Caring for a family member with a disability, regardless of if they are a child or an adult, can be taxing, to say the least. Read on to find tips for caregivers of those with disabilities.
Tips When Caring for a Disabled Person
The foundation of a healthy family dynamic can most often be found in a balanced combination of care, information, support, empowerment, and advocacy. These are a few general tips for caregivers, although the list is in no way exhaustive.
Tip 1: Stay Informed
The first tip for caring for someone with a disability is to be informed. The internet is full of information, some accurate, some not, and it can be easy to become overwhelmed. As you gather information regarding your family member's condition be sure to vet the content. Having an array of accurate information can be beneficial when faced with various health decisions. Observing how others care for people with special needs may also be helpful. Not only can you glean tips and encouragement, but it will also help you recognize signs of potential physical, mental, or emotional abuse.

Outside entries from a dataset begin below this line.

theorem State.failFlag_flagBits (h : s.sessionOpen = true) : s.failFlag.flagBits = 0b11 := by
  show BitVec.ofBool s.sessionOpen ++ BitVec.ofBool true = 0b11#2
  rw [h]; decide

theorem State.flagBits_of_open (h : s.sessionOpen = true) (h' : s.sessionErr = false) : s.flagBits = 0b10 := by
  rw [State.flagBits, h, h']; decide

theorem State.flagBits_of_failed (h : s.sessionOpen = true) (h' : s.sessionErr = true) : s.flagBits = 0b11 := by
  rw [State.flagBits, h, h']; decide

/-! ### reset -/

@[simp] theorem State.resetFor_wMax (w : Nat) : (State.resetFor w).wMax = w := rfl
@[simp] theorem State.resetFor_width (w : Nat) : (State.resetFor w).width = 8 := rfl
@[simp] theorem State.resetFor_hostInputs (w : Nat) : (State.resetFor w).hostInputs = [] := rfl
@[simp] theorem State.resetFor_rspWaiting (w : Nat) : (State.resetFor w).rspWaiting = none := rfl
@[simp] theorem State.resetFor_responses (w : Nat) : (State.resetFor w).responses = [] := rfl

end Sys2Proof.Machine
end

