/-- Where a check fails no other code is answered. -/
theorem CheckFails.rspCode_eq (hfails : CheckFails s i c u) (h : exec i s = .next t)
    (hr : t.responses = s.responses ++ [r]) : rspCode r = codeBits c := by
  cases hfails.exec_eq.symm.trans h
  exact rspCode_of_respond hfails.responses_eq hr

/-- Only a check that fails gives a code other than OK. -/
theorem checkFails_of_error (h : exec i s = .next t) (hr : t.responses = s.responses ++ [r]) (hcode : rspCode r ≠ 0x00) :
    ∃ c u, CheckFails s i c u ∧ rspCode r = codeBits c ∧ t = { u with responses := t.responses } := by
  rcases exec_ok_or_checkFails h with ⟨data, u, rfl, hu⟩ | ⟨c, u, hfails, rfl⟩
  · exact absurd (rspCode_of_respond hu hr) hcode
  · exact ⟨c, u, hfails, hfails.rspCode_eq h hr, rfl⟩

/-- Only a check that fails gives a code other than OK, and it is the check of that code. -/
theorem checkFails_of_rspCode (h : exec i s = .next t) (hr : t.responses = s.responses ++ [r]) (hc : c ≠ .ok)
    (hcode : rspCode r = codeBits c) : ∃ u, CheckFails s i c u ∧ t = { u with responses := t.responses } := by
  obtain ⟨c', u, hfails, hcode', ht⟩ := checkFails_of_error h hr fun hok =>
    hc (codeBits_eq_zero_iff.1 (hcode.symm.trans hok))
  obtain rfl : c' = c := codeBits_injective (hcode'.symm.trans hcode)
  exact ⟨u, hfails, ht⟩

/-- A word that spells no command is answered with ILLEGAL_COMMAND (R188). -/
theorem rspCode_of_reservedWord {w : CommandWord} (hw : reservedWord w) (h : acceptCommand w s = .next t)
    (hr : t.responses = s.responses ++ [r]) : rspCode r = codeBits .illegalCommand := by
  obtain ⟨why, hd⟩ := reservedWord_iff_illegal.1 hw
  cases (acceptCommand_illegal hd).symm.trans h
  exact rspCode_of_respond rfl hr

/-! ### Each code -/

/-- Settles O25: the width check gives the code, and no other check gives it. -/
theorem configRefusesInvalidWidth : Obligations.ConfigRefusesInvalidWidth := by
  refine ⟨fun s width poly hopen hwidth => (CheckFails.width hopen hwidth).exec_eq, fun s t i r h hr hcode => ?_,
    fun s t w hw h r hr hcode => ?_⟩
  · obtain ⟨_, hfails, -⟩ := checkFails_of_rspCode (c := .configurationError) h hr (by decide) hcode
    cases hfails with
    | width hopen hwidth => exact ⟨_, _, rfl, hopen, hwidth⟩
  · have hillegal := rspCode_of_reservedWord hw h hr
    exact absurd (codeBits_injective (b := .configurationError) (hillegal.symm.trans hcode)) (by decide)

/-- Settles O42: the index check gives the code, and no other check gives it. -/
theorem tableReadRefusesIndex : Obligations.TableReadRefusesIndex := by
  refine ⟨fun s index hindex => (CheckFails.index hindex).exec_eq, fun s t i r h hr hcode => ?_⟩
  obtain ⟨_, hfails, -⟩ := checkFails_of_rspCode (c := .indexRange) h hr (by decide) hcode
  cases hfails with
  | index hindex => exact ⟨_, rfl, hindex⟩

/-- Settles O43: the session table is read off by command; its check gives the code, and no other check gives it. -/
theorem sessionOrderIsChecked : Obligations.SessionOrderIsChecked := by
  refine ⟨fun i => ?_, fun s i hillegal => exec_of_not_legal hillegal, fun s t i r hlegal h hr hcode => ?_⟩
  · cases i <;> simp [sequenceLegal]
  · obtain ⟨_, hfails, -⟩ := checkFails_of_rspCode (c := .sequenceError) h hr (by decide) hcode
    cases hfails with
    | sequence hillegal => simp [hlegal] at hillegal
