-- ==== Sys2Proof/Machine/Step.lean ====
section
/-! DEFINITION. One step of the sequencer (43_pollloop R142), and the state in which a given op runs next. -/

namespace Sys2Proof.Machine

open Sys2Proof

/-- One step: `TERM` or `RESET` taken before the op, or the op at `ROM[PH]` run to completion (43_pollloop R142, 60_exceptions R170). -/
def step (s : State) : Host.Outcome State Fault Refusal :=
  beforeOp s fun s => fetchOp s fun i => exec i s

/-- The state whose next step runs the op with code `w`: the microprogram is hardwired (20_memory R56), so the phase is set to one where
that op stands (log 11). -/
def State.withFetchWord (s : State) (nbits w : Nat) : State := placeOp s (decodeTableWord nbits w)

end Sys2Proof.Machine
end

Tip 2: Leverage Your Support Systems
Next, it is vital to get support. Often other family members or friends will want to help, and these people can provide support in several ways. It is beneficial to have a list of tasks that can be delegated, for example, grocery shopping, banking, or coming to stay with the family member so you can take a break.
You can also look for support groups to join. These may be either local or online, but they will allow you to connect with people dealing with similar things. Sharing information and having a safe space for discussion can help combat fear and isolation that may arise when you are caregiving. Some people who may be helpful to connect with include counselors, health care providers, support groups, and community services.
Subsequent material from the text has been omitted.